Davol’s music eloquently brings a positive and energetic influence to the forefront of New Age music, and today we hope to encourage every visitor to learn more about him.

Review publicist and interview host John P. Olsen has published an earlier review of his current album Good Sign, and I invite you to read this review and more articles about this fine electronic music artist on my pages dedicated to Davol.

Interview with Davol;

John : Thank You for sharing your time with us Davol. Your April 2010 release Good Sign is an excellent album and another fine release of the 6 albums total you have produced since your decision to pursue music as a new career in 1989.

Good Sign is successfully making waves with your large fan base and ZMR charts presently have listed at # 2 for May. This is great news naturally, but I personally believe much more recognition may be in store for Good Sign. What are your thoughts on the direction this album is heading and do you set out to win awards and earn top recognition?

Davol : Although I always try to keep my music at a high standard, I was pleasantly stunned to see how this album has taken off! This is the first time I’ve worked with the renowned promoter Ed Bonk, and it’s been quite rewarding.
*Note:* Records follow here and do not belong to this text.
-- ==== Sys2Proof/Laws/KeepCommands.lean ====
section
/-!
SUPPORT. What the operations of Machine/Commands.lean keep: the queue and the invariant.
-/
namespace Sys2Proof.Machine

theorem loopAtTail_keeps {sB : State} (s : State) (f : FrontId)  (hK : Keeps sB s) :
    Keeps sB (loopAtTail s f) := by
  unfold loopAtTail
  repeat' first
    | with_reducible apply rput_keeps
    | with_reducible apply raise_keeps
    | split
    | dsimp only
    | (apply_assumption; done)

theorem advanceHead_keeps {sB : State} (s : State) (f : FrontId)  (hK : Keeps sB s) :
    Keeps sB (advanceHead s f) := by
  unfold advanceHead
  repeat' first
    | with_reducible apply loopAtTail_keeps
    | with_reducible apply rput_keeps
    | (apply_assumption; done)

theorem pushFetched_keeps {sB : State} (s : State) (f : FrontId) (x : Fetched)  (hK : Keeps sB s) :
    Keeps sB (pushFetched s f x) := by
  unfold pushFetched
  repeat' first
    | with_reducible apply advanceHead_keeps
    | with_reducible apply putFront_keeps
    | (apply_assumption; done)

theorem fetchAborted_keeps {sB : State} (s t : State) (f : FrontId) (a : Nat) (hs : Keeps sB s) (hK : Keeps sB t) :
    Keeps sB (fetchAborted s t f a) := by
  unfold fetchAborted
  dsimp only
  split
  · split
    · exact pushFetched_keeps _ _ _ hK
    · exact putFront_keeps _ _ _ hK
  · exact pushFetched_keeps _ _ _ (addressOnce_keeps _ _ _ _ _ hK)

theorem fetchOne_keeps {sB : State} (s : State) (f : FrontId)  (hK : Keeps sB s) :
    Keeps sB (fetchOne s f) := by
  unfold fetchOne
  repeat' first
    | with_reducible assumption
    | with_reducible apply pushFetched_keeps
    | with_reducible apply raise_keeps
    | with_reducible apply readLocal_keeps
    | with_reducible apply settleWaits_keeps
    | with_reducible apply fetchAborted_keeps
    | with_reducible refine Keeps.fst ?_ (by assumption)
    | split
    | dsimp only

theorem execRingFetch_keeps {sB : State} (f : FrontId) (s : State)  (hK : Keeps sB s) :
    OutKeeps sB (execRingFetch f s) := by
  unfold execRingFetch
  repeat' first
    | with_reducible refine OutKeeps.next ?_
    | with_reducible apply loopAtTail_keeps
    | with_reducible apply fetchOne_keeps
    | split
    | (apply_assumption; done)

theorem replySem_keeps {sB : State} (s : State) (m : SemMsg) (st : Status) (used : Bool)  (hK : Keeps sB s) :
    Keeps sB (replySem s m st used) := by
  unfold replySem
  repeat' first
    | with_reducible apply raiseTag_keeps
    | with_reducible apply endSlot_keeps
    | with_reducible apply sendAck_keeps
    | split
    | (apply_assumption; done)

theorem raiseAtIssuer_keeps {sB : State} (s : State) (m : SemMsg) (cause : Nat)  (hK : Keeps sB s) :
    Keeps sB (raiseAtIssuer s m cause) := by
  unfold raiseAtIssuer
  repeat' first
    | with_reducible apply raiseTag_keeps
    | split
    | (apply_assumption; done)

theorem applySemMsg_keeps {sB : State} (s : State) (m : SemMsg)  (hK : Keeps sB s) :
    Keeps sB (applySemMsg s m) := by
  unfold applySemMsg
  repeat' first
    | with_reducible apply replySem_keeps
    | with_reducible apply raiseAtIssuer_keeps
    | with_reducible apply bump_keeps
    | with_reducible apply batonPass_keeps
    | with_reducible apply semApply_keeps
    | with_reducible apply semBump_keeps
    | (rw [mk_built]; with_reducible apply Keeps.built)
    | with_reducible refine Keeps.fst ?_ (by assumption)
    | split
    | dsimp only
    | with_reducible intro _
    | (apply_assumption; done)

theorem deliverSemMsg_keeps {sB : State} (s : State) (k : Nat)  (hK : Keeps sB s) :
    Keeps sB (deliverSemMsg s k) := by
  unfold deliverSemMsg
  repeat' first
    | with_reducible apply applySemMsg_keeps
    | (rw [mk_built]; with_reducible apply Keeps.built)
    | split
    | with_reducible intro _
    | (apply_assumption; done)

theorem applyAdds_keeps {sB : State} (s : State) (f : FrontId) (i : Nat) (y0 : Nat)  (hK : Keeps sB s) :
    Keeps sB (applyAdds s f i y0) := by
  induction y0 generalizing s with
  | zero =>
  unfold applyAdds
  repeat' first
    | with_reducible assumption
  | succ n ih =>
  unfold applyAdds
  repeat' first
    | with_reducible assumption
    | with_reducible apply ih
    | with_reducible apply deliverSemMsg_keeps
    | split


theorem readyAdds_keeps {sB : State} (s : State) (f : FrontId) (ws : List Word)  (hK : Keeps sB s) :
    Keeps sB (readyAdds s f ws) := by
  unfold readyAdds
  repeat' first
    | with_reducible assumption
    | with_reducible apply applyAdds_keeps
    | split

theorem tryComplete_keeps {sB : State} (s : State) (f : FrontId) (x : Slot) (st : Status) (left : Nat)  (hK : Keeps sB s) :
    Keeps sB (tryComplete s f x st left) := by
  unfold tryComplete
  repeat' first
    | with_reducible assumption
    | with_reducible apply makePost_keeps
    | with_reducible apply readyAdds_keeps
    | with_reducible apply completeSlot_keeps
    | with_reducible apply putSlot_keeps
    | with_reducible refine Keeps.fst ?_ (by assumption)
    | split

theorem endStrideWait_keeps {sB : State} (s : State) (f : FrontId) (w : StrideWaiter) (st : Status) (left : Nat)  (hK : Keeps sB s) :
    Keeps sB (endStrideWait s f w st left) := by
  unfold endStrideWait
  repeat' first
    | with_reducible assumption
    | with_reducible apply putFront_keeps
    | with_reducible apply makePost_keeps
    | with_reducible apply readyAdds_keeps
    | with_reducible apply finishCommand_keeps
    | with_reducible refine Keeps.fst ?_ (by assumption)
    | split

theorem noteWait_keeps {sB : State} (s : State) (f : FrontId) (q : Nat)  (hK : Keeps sB s) :
    Keeps sB (noteWait s f q) := by
  unfold noteWait
  repeat' first
    | with_reducible apply putSlot_keeps
    | split
    | (apply_assumption; done)

theorem placeCommand_keeps {sB : State} (s : State) (f : FrontId) (ws : List Word) (n : Nat) (ph : Phase)  (hK : Keeps sB s) :
    Keeps sB (placeCommand s f ws n ph) := by
  unfold placeCommand
  repeat' first
    | with_reducible assumption
    | with_reducible apply bump_keeps
    | with_reducible apply startLatch_keeps
    | with_reducible apply noteWait_keeps
    | with_reducible apply putFront_keeps

theorem popFetched_keeps {sB : State} (s : State) (f : FrontId)  (hK : Keeps sB s) :
    Keeps sB (popFetched s f) := by
  unfold popFetched
  repeat' first
    | with_reducible apply putFront_keeps
    | (apply_assumption; done)

theorem noteSlotWait_keeps {sB : State} (s : State) (f : FrontId)  (hK : Keeps sB s) :
    Keeps sB (noteSlotWait s f) := by
  unfold noteSlotWait
  repeat' first
    | with_reducible apply putFront_keeps
    | split
    | dsimp only
    | (apply_assumption; done)

theorem dispatchWords_keeps {sB : State} (s : State) (f : FrontId) (ws : List Word)  (hK : Keeps sB s) :
    Keeps sB (dispatchWords s f ws) := by
  unfold dispatchWords
  repeat' first
    | with_reducible assumption
    | with_reducible apply raiseTag_keeps
    | with_reducible apply bump_keeps
    | with_reducible apply popFetched_keeps
    | with_reducible apply startLatch_keeps
    | with_reducible apply putFront_keeps
    | with_reducible apply endStrideWait_keeps
    | with_reducible apply noteSlotWait_keeps
    | with_reducible apply placeCommand_keeps
    | with_reducible apply tryComplete_keeps
    | split
    | dsimp only

theorem execDispatch_keeps {sB : State} (f : FrontId) (s : State)  (hK : Keeps sB s) :
    OutKeeps sB (execDispatch f s) := by
  unfold execDispatch
  repeat' first
    | with_reducible refine OutKeeps.next ?_
    | with_reducible apply finishCommand_keeps
    | with_reducible apply bump_keeps
    | with_reducible apply popFetched_keeps
    | with_reducible apply dispatchWords_keeps
    | split
    | (apply_assumption; done)

theorem evaluateHead_keeps {sB : State} (s : State) (f : FrontId) (q : Nat)  (hK : Keeps sB s) :
    Keeps sB (evaluateHead s f q) := by
  unfold evaluateHead
  repeat' first
    | with_reducible assumption
    | with_reducible apply putSlot_keeps
    | with_reducible apply bump_keeps
    | with_reducible apply applyAdds_keeps
    | with_reducible apply noteWait_keeps
    | with_reducible apply takeWait_keeps
    | with_reducible apply poisonedWait_keeps
    | split
    | dsimp only

theorem execWaitSatisfied_keeps {sB : State} (f : FrontId) (queue : Fin 12) (s : State)  (hK : Keeps sB s) :
    OutKeeps sB (execWaitSatisfied f queue s) := by
  unfold execWaitSatisfied
  repeat' first
    | with_reducible refine OutKeeps.next ?_
    | with_reducible apply evaluateHead_keeps
    | split
    | (apply_assumption; done)

theorem execBatonTake_keeps {sB : State} (c : CoreId) (queue : Fin 12) (s : State)  (hK : Keeps sB s) :
    OutKeeps sB (execBatonTake c queue s) := by
  unfold execBatonTake
  repeat' first
    | with_reducible refine OutKeeps.next ?_
    | with_reducible apply evaluateHead_keeps
    | split
    | (apply_assumption; done)

theorem strideCondition_keeps {sB : State} (s : State) (f : FrontId) (w : StrideWaiter)  (hK : Keeps sB s) :
    Keeps sB (strideCondition s f w) := by
  unfold strideCondition
  repeat' first
    | with_reducible apply rput64_keeps
    | with_reducible apply traceWait_keeps
    | with_reducible apply endStrideWait_keeps
    | with_reducible apply putFront_keeps
    | split
    | (apply_assumption; done)

theorem evaluateStrideWait_keeps {sB : State} (s : State) (f : FrontId)  (hK : Keeps sB s) :
    Keeps sB (evaluateStrideWait s f) := by
  unfold evaluateStrideWait
  repeat' first
    | with_reducible apply endStrideWait_keeps
    | with_reducible apply strideCondition_keeps
    | with_reducible apply putFront_keeps
    | with_reducible apply poisonedWait_keeps
    | with_reducible apply takeWait_keeps
    | split
    | (apply_assumption; done)

theorem execStrideWait_keeps {sB : State} (f : FrontId) (s : State)  (hK : Keeps sB s) :
    OutKeeps sB (execStrideWait f s) := by
  unfold execStrideWait
  repeat' first
    | with_reducible refine OutKeeps.next ?_
    | with_reducible apply evaluateStrideWait_keeps
    | (apply_assumption; done)

theorem sendSem_keeps {sB : State} (s : State) (f : FrontId) (x : Slot) (dev a : Nat)  (hK : Keeps sB s) :
    Keeps sB (sendSem s f x dev a) := by
  unfold sendSem
  repeat' first
    | with_reducible assumption
    | with_reducible apply setOut_keeps
    | with_reducible apply putSlot_keeps
    | with_reducible apply endSlot_keeps
    | (rw [mk_built]; with_reducible apply Keeps.built)
    | with_reducible refine Keeps.fst ?_ (by assumption)
    | with_reducible rfl
    | split
    | dsimp only
    | with_reducible intro _

theorem semRefused_keeps {sB : State} (s : State) (f : FrontId) (x : Slot)  (hK : Keeps sB s) :
    Keeps sB (semRefused s f x) := by
  unfold semRefused
  repeat' first
    | with_reducible apply endSlot_keeps
    | with_reducible apply raiseTag_keeps
    | (apply_assumption; done)

theorem sendSemHere_keeps {sB : State} (s : State) (f : FrontId) (x : Slot) (t : FrontId) (i : Nat) (baton : Bool)  (hK : Keeps sB s) :
    Keeps sB (sendSemHere s f x t i baton) := by
  unfold sendSemHere
  repeat' first
    | with_reducible assumption
    | with_reducible apply putSlot_keeps
    | with_reducible apply passFlits_keeps
    | (rw [mk_built]; with_reducible apply Keeps.built)
    | with_reducible rfl
    | split
    | dsimp only
    | with_reducible intro _

theorem startSemOp_keeps {sB : State} (s : State) (f : FrontId) (x : Slot)  (hK : Keeps sB s) :
    Keeps sB (startSemOp s f x) := by
  unfold startSemOp
  repeat' first
    | with_reducible assumption
    | with_reducible apply semRefused_keeps
    | with_reducible apply sendSem_keeps
    | with_reducible apply sendSemHere_keeps
    | split
    | dsimp only

theorem startCommand_keeps {sB : State} (s : State) (f : FrontId) (n : Nat) (ops : List Nat) (one : Bool) (body : State → Slot → State) (hbody : ∀ (x0 : State), ∀ (x1 : Slot), Keeps x0 (body x0 x1)) (hK : Keeps sB s) :
    Keeps sB (startCommand s f n ops one body) := by
  unfold startCommand
  repeat' first
    | with_reducible assumption
    | with_reducible refine Keeps.trans ?_ (hbody _ _)
    | with_reducible apply endSlot_keeps
    | with_reducible apply bump_keeps
    | with_reducible apply putSlot_keeps
    | split

theorem execSemOp_keeps {sB : State} (f : FrontId) (slot : Nat) (s : State)  (hK : Keeps sB s) :
    OutKeeps sB (execSemOp f slot s) := by
  unfold execSemOp
  repeat' first
    | with_reducible exact Keeps.refl _
    | with_reducible refine OutKeeps.next ?_
    | with_reducible apply startCommand_keeps
    | with_reducible apply startSemOp_keeps
    | with_reducible intro _
    | (apply_assumption; done)

theorem execSemOperation_keeps {sB : State} (f : FrontId) (index : Nat) (s : State)  (hK : Keeps sB s) :
    OutKeeps sB (execSemOperation f index s) := by
  unfold execSemOperation
  repeat' first
    | with_reducible refine OutKeeps.next ?_
    | with_reducible apply deliverSemMsg_keeps
    | split
    | (apply_assumption; done)

theorem execCompletion_keeps {sB : State} (f : FrontId) (slot : Nat) (s : State)  (hK : Keeps sB s) :
    OutKeeps sB (execCompletion f slot s) := by
  unfold execCompletion
  repeat' first
    | with_reducible refine OutKeeps.next ?_
    | with_reducible apply tryComplete_keeps
    | split
    | (apply_assumption; done)

theorem execBatonStall_keeps {sB : State} (c : CoreId) (slot : Nat) (s : State)  (hK : Keeps sB s) :
    OutKeeps sB (execBatonStall c slot s) := by
  unfold execBatonStall
  repeat' first
    | with_reducible refine OutKeeps.next ?_
    | with_reducible apply tryComplete_keeps
    | with_reducible apply deliverSemMsg_keeps
    | split
    | (apply_assumption; done)

theorem writeRingTail_keeps {sB : State} (s : State) (f : FrontId) (v : Word)  (hK : Keeps sB s) :
    Keeps sB (writeRingTail s f v) := by
  unfold writeRingTail
  repeat' first
    | with_reducible apply raise_keeps
    | with_reducible apply rput_keeps
    | split
    | (apply_assumption; done)

theorem writeSyncMode_keeps {sB : State} (s : State) (f : FrontId) (v : Bool)  (hK : Keeps sB s) :
    Keeps sB (writeSyncMode s f v) := by
  unfold writeSyncMode
  repeat' first
    | with_reducible apply rputBit_keeps
    | with_reducible apply raise_keeps
    | split
    | (apply_assumption; done)

theorem writeRingCtrl_keeps {sB : State} (s : State) (f : FrontId) (v : Word)  (hK : Keeps sB s) :
    Keeps sB (writeRingCtrl s f v) := by
  unfold writeRingCtrl
  repeat' first
    | with_reducible apply rputBit_keeps
    | with_reducible apply writeSyncMode_keeps
    | (apply_assumption; done)

theorem execRingTail_keeps {sB : State} (f : FrontId) (v : Word) (s : State)  (hK : Keeps sB s) :
    OutKeeps sB (execRingTail f v s) := by
  unfold execRingTail
  repeat' first
    | with_reducible refine OutKeeps.next ?_
    | with_reducible apply writeRingTail_keeps
    | (apply_assumption; done)

theorem execSyncMode_keeps {sB : State} (f : FrontId) (batons : Bool) (s : State)  (hK : Keeps sB s) :
    OutKeeps sB (execSyncMode f batons s) := by
  unfold execSyncMode
  repeat' first
    | with_reducible refine OutKeeps.next ?_
    | with_reducible apply writeSyncMode_keeps
    | (apply_assumption; done)

end Sys2Proof.Machine
end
Every aspect of a creative project is educational, including the promotional side. As for awards, we’ll see what is possible … maybe you could help me out with a Grammy nomination ? ! 🙂

John : Hey, B.T. and I will see what we can do …. Lol!! What you said about Ed Bonk is true. We consider Ed a good friend and hear the exact sediments from his clients all the time. Everyone speaks pretty highly of Ed Bonk ( Lazz Promotions ).
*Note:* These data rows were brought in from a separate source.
theorem hbmServe_keeps {sB : State} (s : State) (r : Req) (a : Nat) (acc : Access)  (hK : Keeps sB s) :
    Keeps sB (hbmServe s r a acc) := by
  unfold hbmServe
  repeat' first
    | with_reducible assumption
    | with_reducible apply takeRequest_keeps
    | with_reducible apply respond_keeps
    | with_reducible apply raiseAtRequester_keeps
    | split

theorem execHbmRequest_keeps {sB : State} (who : Block) (tag : Tag) (cls : SvcClass) (addr : Nat) (a : Access) (s : State)  (hK : Keeps sB s) :
    OutKeeps sB (execHbmRequest who tag cls addr a s) := by
  unfold execHbmRequest
  repeat' first
    | with_reducible assumption
    | with_reducible refine OutKeeps.next ?_
    | with_reducible apply hbmServe_keeps

theorem scrubArrival_keeps {sB : State} (s : State) (st : StackId) (pc : Fin 32) (a : Nat)  (hK : Keeps sB s) :
    Keeps sB (scrubArrival s st pc a).1 := by
  unfold scrubArrival
  repeat' first
    | with_reducible assumption
    | with_reducible apply settleWaits_keeps
    | with_reducible apply noteServed_keeps
    | with_reducible apply forgetNotice_keeps
    | with_reducible apply arrive_keeps
    | split
    | dsimp only

theorem execHbmScrub_keeps {sB : State} (st : StackId) (s : State)  (hK : Keeps sB s) :
    OutKeeps sB (execHbmScrub st s) := by
  unfold execHbmScrub
  repeat' first
    | with_reducible assumption
    | with_reducible refine OutKeeps.next ?_
    | with_reducible apply rput_keeps
    | with_reducible apply scrubArrival_keeps
    | with_reducible apply hbmBlock_keeps
    | with_reducible apply bump_keeps
    | with_reducible refine Keeps.fst ?_ (by assumption)
    | split
    | dsimp only

theorem startRetire_keeps {sB : State} (s : State) (st : StackId) (pc : Fin 32)  (hK : Keeps sB s) :
    Keeps sB (startRetire s st pc) := by
  unfold startRetire
  repeat' first
    | with_reducible assumption
    | with_reducible apply rput_keeps
    | (rw [mk_built]; with_reducible apply Keeps.built)
    | with_reducible rfl
    | split
    | dsimp only
    | with_reducible intro _

theorem execPcRetire_keeps {sB : State} (s_ : StackId) (pc : Fin 32) (s : State)  (hK : Keeps sB s) :
    OutKeeps sB (execPcRetire s_ pc s) := by
  unfold execPcRetire
  repeat' first
    | with_reducible refine OutKeeps.next ?_
    | with_reducible apply startRetire_keeps
    | (apply_assumption; done)

theorem pcDone_keeps {sB : State} (s : State) (st : StackId)  (hK : Keeps sB s) :
    Keeps sB (pcDone s st) := by
  unfold pcDone
  repeat' first
    | with_reducible assumption
    | with_reducible apply finishRetire_keeps
    | (rw [mk_built]; with_reducible apply Keeps.built)
    | with_reducible rfl
    | split
    | dsimp only
    | with_reducible intro _

theorem execStackTemp_keeps {sB : State} (st : StackId) (temp : BitVec 16) (corrections : Nat) (trip : Bool) (s : State)  (hK : Keeps sB s) :
    OutKeeps sB (execStackTemp st temp corrections trip s) := by
  unfold execStackTemp
  repeat' first
    | with_reducible assumption
    | with_reducible refine OutKeeps.next ?_
    | with_reducible apply bump_keeps
    | with_reducible apply rput_keeps
    | with_reducible apply raise_keeps
    | split

theorem execRefresh_keeps {sB : State} (st : StackId) (parityFails : Fin 3) (s : State)  (hK : Keeps sB s) :
    OutKeeps sB (execRefresh st parityFails s) := by
  unfold execRefresh
  repeat' first
    | with_reducible assumption
    | with_reducible refine OutKeeps.next ?_
    | with_reducible apply bump_keeps
    | with_reducible apply raise_keeps
    | split

theorem checkSpares_keeps {sB : State} (s : State) (st : StackId)  (hK : Keeps sB s) :
    Keeps sB (checkSpares s st) := by
  unfold checkSpares
  repeat' first
    | with_reducible apply raise_keeps
    | with_reducible apply rputField_keeps
    | split
    | dsimp only
    | (apply_assumption; done)

theorem writeSpare_keeps {sB : State} (s : State) (st : StackId) (off : Nat) (v : Word)  (hK : Keeps sB s) :
    Keeps sB (writeSpare s st off v) := by
  unfold writeSpare
  repeat' first
    | with_reducible apply checkSpares_keeps
    | with_reducible apply rputField_keeps
    | with_reducible apply rwrite_keeps
    | split
    | dsimp only
    | (apply_assumption; done)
Your scholastic training in jazz, classical piano and harpsichord were early prerequisites in your move toward the more modern music influences you produce today. Would you provide our visitors an outline of your studies and music history?

Davol : When I was quite young I started with the trumpet. But the monophonic nature of it frustrated me, so I became interested in piano at the age of 12. I studied classical piano a bit, and harpsichord a little in college. I’m actually now studying jazz piano with a local jazz master. It’s challenging and fun. I’m probably his most remedial student, still learning the basics! In a sense, I kind of feel like my compositional work exists very separately (in my brain and heart) from my previous musical training. Obviously there is some kind of relationship and influence, but I really feel like the electronic music I write is more influenced by my love of pop music.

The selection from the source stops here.